Given the known genetic contribution to HF and the prevalence of patients with the disease, many groups have performed genome-wide association studies (GWAS) to identify genetic variants associated with HF^14–21^. While this approach allows us to gain valuable insights into potential genetic variation that contributes to the disease, it still leaves a crucial gap in connecting how these variants are actually resulting in mechanistic change, and in which specific tissues. This is especially relevant in quantitative phenotypes, where GWAS is insufficient to capture the full heterogeneity measured by the trait. Transcriptome-wide association studies (TWAS) use GWAS summary statistics along with reference gene expression from specific tissues to predict how genetic variants affect gene expression within those tissues. TWAS and PWAS also provide a boost in overall statistical power, as they are less affected by multiple test corrections due to being a gene-based test of association^22,23^. These methods are also more portable than GWAS; they are less impacted by population structure in datasets as they operate on a gene and protein level^24^.

In this study, we make use of TWAS and PWAS methods to investigate genetic-derived gene and protein changes among cardiovascular related-tissues using the largest published GWAS summary statistics of HF and MRI measures of LV structure and function to date^25–27^. Our goals are: 1) to integrate multi-omics data in the form of reference gene expression and protein expression datasets to identify novel HF and related trait associated genes, 2) to evaluate whether TWAS and PWAS approaches uncover the same association signals or provide novel gene-based associations, and 3) determine whether these genes associated with HF and related traits are part of shared pathways and/or networks between traits. This study is also, to our knowledge, one of the first times that both TWAS and PWAS have been performed simultaneously on quantitative traits.

Methods

Cardiovascular data

2.1.

MRI traits

2.1.1.

Of all cardiac chambers, dysfunction of the left ventricle is the most common structural abnormality in HF cases. We chose four measurements taken from the left ventricle derived from MRI imaging with previously published GWAS data to characterize potential associations with HF: LVM indexed to body surface area, LVEDV, LVESV, and LVEF^26,27^. LVM measurements were taken from Khurshid et al, and includes 43,230 samples (91% European ancestry) with MRI imaging and genotype data from the UK Biobank^26^. LVEDV, LVESV, and LVEF association studies were performed on 41,135 samples also from the UK Biobank with MRI imaging and genotype data by Pirruccello et al^27^.

Heart failure (HF)

2.1.2.

We identified the largest all-cause HF GWAS study to date including 207,346 non-overlapping samples of cases and 2,151,210 controls meta-analyzed from HERMES, the Million Veterans Project (MVP), FinnGen, Mount Sinai BioMe (BIOME), Global Biobank Meta-analysis Initiative (GBMI), eMERGE, Geisinger DiscovEHR, and Penn Medicine BioBank (PMBB)^25^. This included an overall sample of 81.1% European ancestry, 9.7% African American, 6.5% East Asian, and 2.6% Admixed American.

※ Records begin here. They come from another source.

theorem State.endTextUnit_touches (s g slot work contentUe) :
    Touches [.freeCtr, .out, .reg, .host, .ops, .led, .strands, .grants, .frames, .content, .vit, .gth, .srv, .img] s (State.endTextUnit s g slot work contentUe) := by
  unfold State.endTextUnit
  extract_lets +onlyGivenNames x0
  clear_value x0
  extract_lets +onlyGivenNames x1
  refine Touches.cut (x := x1) ?_ (fun h2 => ?_)
  · unfold x1
    split
    · rename_i x3 x4 x5 x6
      exact Touches.mono rfl (State.markBad_touches _ _ _ _)
    · rename_i x7 x8 h9
      exact Touches.refl _ _
  clear_value x1
  extract_lets +onlyGivenNames x10
  clear_value x10
  extract_lets +onlyGivenNames x11
  refine Touches.cut (x := x11) ?_ (fun h12 => ?_)
  · unfold x11
    split
    · rename_i x13
      exact Touches.after (State.engineEnd_touches _ _ _) rfl (Touches.after (State.count_touches _ _) rfl h2)
    · rename_i x14 h15
      exact Touches.after (State.engineEnd_touches _ _ _) rfl h2
  clear_value x11
  refine Touches.ite ?_ ?_
  · exact Touches.after (State.repeatGrant_touches _ _) rfl h12
  · exact Touches.after (State.textUnitDone_touches _ _ _) rfl h12

theorem execCatalogueUnitDone_answers (engine work contentUe s) :
    Answers [.freeCtr, .out, .reg, .host, .ops, .led, .strands, .grants, .frames, .content, .vit, .gth, .srv, .img, .pwr] s (execCatalogueUnitDone engine work contentUe s) := by
  unfold execCatalogueUnitDone
  split
  · rename_i x0 x1 h2
    split
    · rename_i x3 x4 h5
      refine Answers.ite ?_ ?_
      · exact Answers.next (Touches.after (State.touchUnit_touches _ _ _) rfl (Touches.mono rfl (State.endTextUnit_touches _ _ _ _ _)))
      · exact Answers.next (Touches.refl _ _)
    · rename_i x6 h7
      exact Answers.next (Touches.refl _ _)
  · rename_i x8 h9
    exact Answers.next (Touches.refl _ _)

/-! Machine/Gather.lean -/

theorem State.creditFail_touches (s k) :
    Touches [.reg, .frames, .srv] s (State.creditFail s k) := by
  unfold State.creditFail
  refine Touches.after (State.cause_touches _ _ _) rfl (Touches.after (State.setBits_touches _ _ _) rfl ?_)
  exact Touches.after (State.count_touches _ _) rfl (Touches.mono rfl (State.modFrame_touches _ _ _))

theorem State.finishWalk_touches (s f i w) :
    Touches [.reg, .frames, .pwr] s (State.finishWalk s f i w) := by
  unfold State.finishWalk
  extract_lets +onlyGivenNames x0
  clear_value x0
  extract_lets +onlyGivenNames x1
  clear_value x1
  extract_lets +onlyGivenNames x2
  clear_value x2
  extract_lets +onlyGivenNames x3
  clear_value x3
  extract_lets +onlyGivenNames x4
  clear_value x4
  extract_lets +onlyGivenNames x5
  refine Touches.cut (x := x5) ?_ (fun h6 => ?_)
  · unfold x5
    exact Touches.after (State.countBy_touches _ _ _) rfl (Touches.mono rfl (State.count_touches _ _))
  clear_value x5
  exact Touches.after (State.touchUnit_touches _ _ _) rfl (Touches.after (State.modFrame_touches _ _ _) rfl h6)

theorem State.putWalk_touches (s f i w) :
    Touches [.reg, .frames, .pwr] s (State.putWalk s f i w) := by
  unfold State.putWalk
  refine Touches.ite ?_ ?_
  · exact Touches.mono rfl (State.finishWalk_touches _ _ _ _)
  · exact Touches.mono rfl (State.modFrame_touches _ _ _)

theorem State.repeatWalk_touches (s k) :
    Touches [.reg, .frames, .srv] s (State.repeatWalk s k) := by
  unfold State.repeatWalk
  split
  rename_i x0 x1 x2 h3
  refine Touches.cut (Touches.of_snd h3 ?_) (fun k4 => ?_)
  · exact Touches.mono rfl (State.retryFrame_touches _ _ _)
  refine Touches.ite ?_ ?_
  · exact Touches.after (State.modFrame_touches _ _ _) rfl k4
  · exact Touches.after (State.modFrame_touches _ _ _) rfl k4

theorem State.endRead_touches (s f i w pos e) :
    Touches [.freeCtr, .out, .reg, .host, .ops, .led, .strands, .grants, .frames, .content, .vit, .gth, .srv, .img, .pwr] s (State.endRead s f i w pos e) := by
  unfold State.endRead
  extract_lets +onlyGivenNames x0
  refine Touches.cut (x := x0) ?_ (fun h1 => ?_)
  · unfold x0
    exact Touches.mono rfl (State.touchUnit_touches _ _ _)
  clear_value x0
  split
  · rename_i x2
    exact Touches.after (State.putWalk_touches _ _ _ _) rfl h1
  · rename_i x3
    refine Touches.after (State.repeatWalk_touches _ _) rfl ?_
    exact Touches.after (State.count_touches _ _) rfl (Touches.after (State.hbmCe_touches _) rfl h1)
  · rename_i x4
    refine Touches.after (State.repeatWalk_touches _ _) rfl ?_
    exact Touches.after (State.damageGraph_touches _ _) rfl (Touches.after (State.hbmUe_touches _ _) rfl h1)

theorem State.fillPools_touches (s) :
    Touches [.reg, .gth] s (State.fillPools s) := by
  unfold State.fillPools
  extract_lets +onlyGivenNames x0
  clear_value x0
  extract_lets +onlyGivenNames x1
  clear_value x1
  extract_lets +onlyGivenNames x2
  refine Touches.cut (x := x2) ?_ (fun h3 => ?_)
  · unfold x2
    refine Touches.foldl ?_ (fun t5 x6 h4 => ?_)
    · exact Touches.refl _ _
    · exact Touches.after (State.set_touches _ _ _) rfl h4
  clear_value x2
  extract_lets +onlyGivenNames x7
  refine Touches.cut (x := x7) ?_ (fun h8 => ?_)
  · unfold x7
    exact Touches.after (State.set_touches _ _ _) rfl h3
  clear_value x7
  exact Touches.put_gth rfl h8

theorem State.markGranted_touches (s r) :
    Touches [.reg, .frames] s (State.markGranted s r) := by
  unfold State.markGranted
  exact Touches.after (State.count_touches _ _) rfl (Touches.mono rfl (State.modFrame_touches _ _ _))

theorem State.grantReserved_touches (s j r) :
    Touches [.reg, .frames] s (State.grantReserved s j r) := by
  unfold State.grantReserved
  extract_lets +onlyGivenNames x0
  refine Touches.cut (x := x0) ?_ (fun h1 => ?_)
  · unfold x0
    exact Touches.mono rfl (State.set_touches _ _ _)
  clear_value x0
  exact Touches.after (State.markGranted_touches _ _) rfl (Touches.after (State.count_touches _ _) rfl h1)

theorem State.grantSpare_touches (s i replay r) :
    Touches [.reg, .frames, .gth] s (State.grantSpare s i replay r) := by
  unfold State.grantSpare
  extract_lets +onlyGivenNames x0
  refine Touches.cut (x := x0) ?_ (fun h1 => ?_)
  · unfold x0
    exact Touches.mono rfl (State.set_touches _ _ _)
  clear_value x0
  extract_lets +onlyGivenNames x2
  clear_value x2
  extract_lets +onlyGivenNames x3
  refine Touches.cut (x := x3) ?_ (fun h4 => ?_)
  · unfold x3
    refine Touches.ite ?_ ?_
    · exact h1
    · exact Touches.put_gth rfl h1
  clear_value x3
  exact Touches.after (State.markGranted_touches _ _) rfl (Touches.after (State.count_touches _ _) rfl h4)

theorem State.latchShares_touches (s) :
    Touches [.gth, .srv] s (State.latchShares s) := by
  unfold State.latchShares
  exact Touches.put_gth_srv rfl (Touches.refl _ _)

theorem State.startWalk_touches (s f i e c) :
    Touches [.reg, .frames, .pwr] s (State.startWalk s f i e c) := by
  unfold State.startWalk
  extract_lets +onlyGivenNames x0
  clear_value x0
  extract_lets +onlyGivenNames x1
  refine Touches.cut (x := x1) ?_ (fun h2 => ?_)
  · unfold x1
    exact Touches.mono rfl (State.modFrame_touches _ _ _)
  clear_value x1
  exact Touches.after (State.putWalk_touches _ _ _ _) rfl h2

Transcriptome-wide association study (TWAS)

2.2.

To provide tissue-specific context to GWAS results from the selected MRI traits and HF studies we conducted transcriptome-wide association studies (TWASs) using S-PrediXcan^28^ and multivariate adaptive shrinkage (MASHR) eQTL models from the Genotype-Tissue Expression (GTEx) Project v8, available in PredictDB^29,30^ GTEx eQTLs were derived from a sample group of mostly European ancestry (84.6% European ancestry, 12.9% African American, 1.3% Asian and 1.1% unknown) that closely parallels the composition of the HF multi-ancestry cohort. Using this reference, we imputed genetically regulated gene expression (GReX) for all genes in ten tissues known to be relevant in the cardiovascular system and heart failure (aorta, coronary artery, tibial artery, atrial appendage, left ventricle, whole blood, visceral adipose, subcutaneous adipose, liver, and kidney)^31–37^. Associations for each of the intermediate MRI traits from the UK Biobank, as well as multi-ancestry and EUR populations from all-cause HF were calculated independently for each of these ten tissues. Significant genes were determined using a Bonferroni threshold of (p<0.05/(# genes x 10 tissues tested) per trait. All code is available at https://github.com/RitchieLab/HFmultiomics_PSB2025.

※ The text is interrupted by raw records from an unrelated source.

theorem State.endRequest_touches (s slot status) :
    Touches [.reg, .srv] s (State.endRequest s slot status) := by
  unfold State.endRequest
  extract_lets +onlyGivenNames x0
  refine Touches.cut (x := x0) ?_ (fun h1 => ?_)
  · unfold x0
    split
    · rename_i x2 x3 h4
      exact Touches.after (State.modRequest_touches _ _ _) rfl (Touches.mono rfl (State.dropEntry_touches _ _))
    · rename_i x5 h6
      exact Touches.refl _ _
  clear_value x0
  exact Touches.after (State.modRequest_touches _ _ _) rfl (Touches.after (State.countEnd_touches _ _) rfl h1)

theorem State.noteActive_touches (s c) :
    Touches [.srv] s (State.noteActive s c) := by
  unfold State.noteActive
  refine Touches.ite ?_ ?_
  · exact Touches.mono rfl (State.modCove_touches _ _ _)
  · exact Touches.mono rfl (State.modCove_touches _ _ _)

theorem State.queueRecord_touches (s slot flags text reply due) :
    Touches [.srv] s (State.queueRecord s slot flags text reply due) := by
  unfold State.queueRecord
  split
  · rename_i x0 h1
    exact Touches.refl _ _
  · rename_i x2 x3 h4
    extract_lets +onlyGivenNames x5
    clear_value x5
    exact Touches.after (State.modCove_touches _ _ _) rfl (Touches.mono rfl (State.modRequest_touches _ _ _))

theorem State.takeOutput_touches (s k g) :
    Touches [.frames, .srv] s (State.takeOutput s k g) := by
  unfold State.takeOutput
  extract_lets +onlyGivenNames x0
  refine Touches.cut (x := x0) ?_ (fun h1 => ?_)
  · unfold x0
    exact Touches.mono rfl (State.modFrame_touches _ _ _)
  clear_value x0
  split
  · rename_i x2 x3 h4
    exact Touches.after (State.cause_touches _ _ _) rfl h1
  · rename_i x5 h6
    exact h1

/-! Machine/GuardAdmit.lean -/

theorem State.endAtAdmission_touches (s slot status) :
    Touches [.reg, .frames, .srv] s (State.endAtAdmission s slot status) := by
  unfold State.endAtAdmission
  split
  · rename_i x0 h1
    exact Touches.refl _ _
  · rename_i x2 x3 h4
    extract_lets +onlyGivenNames x5
    refine Touches.cut (x := x5) ?_ (fun h6 => ?_)
    · unfold x5
      exact Touches.after (State.modRequest_touches _ _ _) rfl (Touches.mono rfl (State.endRequest_touches _ _ _))
    clear_value x5
    extract_lets +onlyGivenNames x7
    refine Touches.cut (x := x7) ?_ (fun h8 => ?_)
    · unfold x7
      exact Touches.after (State.queueRecord_touches _ _ _ _ _ _) rfl h6
    clear_value x7
    exact Touches.after (State.takeOutput_touches _ _ _) rfl h8

theorem State.bindRequest_touches (s a slot) :
    Touches [.frames] s (State.bindRequest s a slot) := by
  unfold State.bindRequest
  extract_lets +onlyGivenNames x0
  clear_value x0
  extract_lets +onlyGivenNames x1
  clear_value x1
  exact Touches.mono rfl (State.modFrame_touches _ _ _)

theorem State.refuseRequest_touches (s a why) :
    Touches [.reg, .frames, .srv] s (State.refuseRequest s a why) := by
  unfold State.refuseRequest
  extract_lets +onlyGivenNames x0
  refine Touches.cut (x := x0) ?_ (fun h1 => ?_)
  · unfold x0
    exact Touches.after (State.setBits_touches _ _ _) rfl (Touches.mono rfl (State.count_touches _ _))
  clear_value x0
  split
  · rename_i x2 h3
    exact Touches.after (State.takeOutput_touches _ _ _) rfl h1
  · rename_i x4 x5 h6
    extract_lets +onlyGivenNames x7
    clear_value x7
    extract_lets +onlyGivenNames x8
    refine Touches.cut (x := x8) ?_ (fun h9 => ?_)
    · unfold x8
      exact Touches.put_srv rfl h1
    clear_value x8
    exact Touches.after (State.endAtAdmission_touches _ _ _) rfl (Touches.after (State.bindRequest_touches _ _ _) rfl h9)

Proteome-wide association study (PWAS)

2.3.

We performed a proteome-wide association study (PWAS) using S-PrediXcan^28^ with the GWAS summary statistics for MRI traits from UK Biobank and for the multi-ancestry and European (EUR) population all-cause HF studies. PWAS identifies genetic associations that may influence complex traits, such as all-cause HF and MRI traits, by regulating protein abundance in tissue^38^. Blood plasma-derived protein quantitative trait loci (cis-pQTLs) from the Atherosclerosis Risk in Communities (ARIC)^39^ study were used to construct the models. This large bi-ethnic study was made up of 9,084 participants, consisting of 7,213 European Americans (EA) and 1,871 African Americans (AA). S-PrediXCan PWAS EA and AA models were identified in PredictDB and were constructed using ARIC consortium data by utilizing PEERS covariates, expression information from eQTL associations, gene and SNP annotations^40,41^. PWAS was conducted on multi-ancestry and EUR studies of all-cause HF, as well as on traits from UK Biobank with the intermediate MRI traits using the EA cohort information, and additionally the AA cohort for the multi-ancestry HF study. The resulting PWAS associations were assessed for statistical significance using a Bonferroni significance threshold (p<0.05/# proteins tested) for each trait.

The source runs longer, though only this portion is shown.